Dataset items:
━━━━━━━━━━

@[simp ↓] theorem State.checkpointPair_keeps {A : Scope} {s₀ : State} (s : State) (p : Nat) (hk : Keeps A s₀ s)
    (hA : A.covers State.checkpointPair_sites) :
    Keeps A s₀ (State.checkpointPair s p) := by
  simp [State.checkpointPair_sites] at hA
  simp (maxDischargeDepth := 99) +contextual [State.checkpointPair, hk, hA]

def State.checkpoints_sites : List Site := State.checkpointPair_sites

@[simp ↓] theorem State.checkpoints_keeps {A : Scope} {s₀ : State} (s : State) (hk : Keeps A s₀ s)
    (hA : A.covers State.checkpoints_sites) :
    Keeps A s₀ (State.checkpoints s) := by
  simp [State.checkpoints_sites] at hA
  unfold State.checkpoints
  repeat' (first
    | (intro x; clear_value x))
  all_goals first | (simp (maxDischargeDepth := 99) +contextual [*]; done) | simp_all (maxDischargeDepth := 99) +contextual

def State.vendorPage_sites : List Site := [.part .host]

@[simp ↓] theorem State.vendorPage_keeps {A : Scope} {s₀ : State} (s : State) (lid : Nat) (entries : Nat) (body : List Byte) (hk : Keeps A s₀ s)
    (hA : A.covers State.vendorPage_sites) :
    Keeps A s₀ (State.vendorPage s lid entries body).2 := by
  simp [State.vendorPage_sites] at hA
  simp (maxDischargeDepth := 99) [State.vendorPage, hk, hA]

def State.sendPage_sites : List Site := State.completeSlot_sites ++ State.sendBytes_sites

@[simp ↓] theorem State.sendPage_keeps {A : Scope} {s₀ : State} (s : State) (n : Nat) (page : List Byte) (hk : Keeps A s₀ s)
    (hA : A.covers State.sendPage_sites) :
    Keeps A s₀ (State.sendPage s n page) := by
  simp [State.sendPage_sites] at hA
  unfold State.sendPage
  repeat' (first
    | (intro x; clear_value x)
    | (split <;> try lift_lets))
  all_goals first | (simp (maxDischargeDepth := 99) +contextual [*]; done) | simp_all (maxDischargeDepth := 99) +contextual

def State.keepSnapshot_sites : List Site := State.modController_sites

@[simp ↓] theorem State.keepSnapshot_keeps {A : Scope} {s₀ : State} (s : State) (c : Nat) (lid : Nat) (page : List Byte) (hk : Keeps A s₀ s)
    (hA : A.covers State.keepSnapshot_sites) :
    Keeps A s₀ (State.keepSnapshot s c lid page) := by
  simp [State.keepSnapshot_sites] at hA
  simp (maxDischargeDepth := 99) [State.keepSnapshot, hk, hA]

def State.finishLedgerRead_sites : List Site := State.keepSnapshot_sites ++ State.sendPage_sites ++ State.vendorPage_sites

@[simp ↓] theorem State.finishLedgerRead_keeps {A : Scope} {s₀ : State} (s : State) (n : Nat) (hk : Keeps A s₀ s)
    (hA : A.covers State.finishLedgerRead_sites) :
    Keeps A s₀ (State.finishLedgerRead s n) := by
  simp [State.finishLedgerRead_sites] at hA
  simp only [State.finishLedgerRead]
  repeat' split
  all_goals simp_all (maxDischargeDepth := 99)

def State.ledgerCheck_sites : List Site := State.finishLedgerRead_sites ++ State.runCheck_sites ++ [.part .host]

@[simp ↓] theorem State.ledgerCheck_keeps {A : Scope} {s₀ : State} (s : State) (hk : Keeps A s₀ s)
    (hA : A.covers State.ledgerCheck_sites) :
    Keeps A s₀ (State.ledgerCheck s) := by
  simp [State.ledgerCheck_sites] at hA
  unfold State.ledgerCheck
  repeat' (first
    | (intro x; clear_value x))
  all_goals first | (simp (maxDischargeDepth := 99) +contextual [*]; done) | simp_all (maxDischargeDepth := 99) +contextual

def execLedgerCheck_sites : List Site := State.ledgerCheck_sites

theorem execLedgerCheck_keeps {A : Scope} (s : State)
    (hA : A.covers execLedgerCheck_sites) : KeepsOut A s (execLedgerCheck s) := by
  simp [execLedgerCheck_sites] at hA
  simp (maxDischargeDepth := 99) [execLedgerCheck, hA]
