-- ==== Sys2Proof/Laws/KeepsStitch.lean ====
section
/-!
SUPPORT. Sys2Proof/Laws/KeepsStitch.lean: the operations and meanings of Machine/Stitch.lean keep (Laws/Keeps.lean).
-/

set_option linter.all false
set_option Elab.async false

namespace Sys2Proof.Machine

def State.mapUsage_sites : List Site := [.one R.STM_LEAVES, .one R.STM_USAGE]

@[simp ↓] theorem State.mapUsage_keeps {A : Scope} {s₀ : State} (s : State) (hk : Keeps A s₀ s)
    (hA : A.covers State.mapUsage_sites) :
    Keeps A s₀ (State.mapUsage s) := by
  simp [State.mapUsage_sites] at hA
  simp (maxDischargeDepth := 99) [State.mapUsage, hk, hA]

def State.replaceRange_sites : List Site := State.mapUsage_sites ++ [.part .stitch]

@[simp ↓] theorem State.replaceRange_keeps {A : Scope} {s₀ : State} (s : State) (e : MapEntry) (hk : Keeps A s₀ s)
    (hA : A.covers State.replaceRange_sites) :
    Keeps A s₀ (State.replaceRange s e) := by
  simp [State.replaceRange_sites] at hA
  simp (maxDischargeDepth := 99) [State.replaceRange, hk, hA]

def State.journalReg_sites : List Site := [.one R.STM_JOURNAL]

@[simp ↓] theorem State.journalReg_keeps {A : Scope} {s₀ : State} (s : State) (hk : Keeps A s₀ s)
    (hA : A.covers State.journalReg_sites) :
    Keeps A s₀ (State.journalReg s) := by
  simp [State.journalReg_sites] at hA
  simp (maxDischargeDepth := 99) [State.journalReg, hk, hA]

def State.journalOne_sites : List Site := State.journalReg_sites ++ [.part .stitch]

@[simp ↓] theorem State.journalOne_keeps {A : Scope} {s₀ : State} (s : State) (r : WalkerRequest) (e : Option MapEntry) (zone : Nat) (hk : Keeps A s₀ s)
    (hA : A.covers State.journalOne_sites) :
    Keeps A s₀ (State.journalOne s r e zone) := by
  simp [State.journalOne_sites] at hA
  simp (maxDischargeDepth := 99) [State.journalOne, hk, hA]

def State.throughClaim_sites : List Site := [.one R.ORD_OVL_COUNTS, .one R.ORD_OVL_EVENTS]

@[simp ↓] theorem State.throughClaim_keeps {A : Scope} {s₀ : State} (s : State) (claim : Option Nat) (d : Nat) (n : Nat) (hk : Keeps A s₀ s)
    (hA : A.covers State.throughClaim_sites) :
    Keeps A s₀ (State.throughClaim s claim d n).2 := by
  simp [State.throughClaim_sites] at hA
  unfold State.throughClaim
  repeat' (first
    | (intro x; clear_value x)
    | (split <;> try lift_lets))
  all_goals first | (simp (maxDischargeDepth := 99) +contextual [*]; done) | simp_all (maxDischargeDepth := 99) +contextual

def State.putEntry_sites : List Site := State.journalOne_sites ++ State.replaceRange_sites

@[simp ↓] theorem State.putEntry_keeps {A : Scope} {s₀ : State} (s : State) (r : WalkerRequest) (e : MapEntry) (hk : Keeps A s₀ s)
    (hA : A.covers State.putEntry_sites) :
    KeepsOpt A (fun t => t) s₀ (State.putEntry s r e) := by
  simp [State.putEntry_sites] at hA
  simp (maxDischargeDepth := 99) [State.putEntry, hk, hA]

━━━━━━━━━━

PROBLEM STATEMENT = Lines in the data that include the word "unfold" should all be copied.

TASK RESPONSE =
  unfold State.checkpoints
  unfold State.sendPage
  unfold State.ledgerCheck
  unfold State.throughClaim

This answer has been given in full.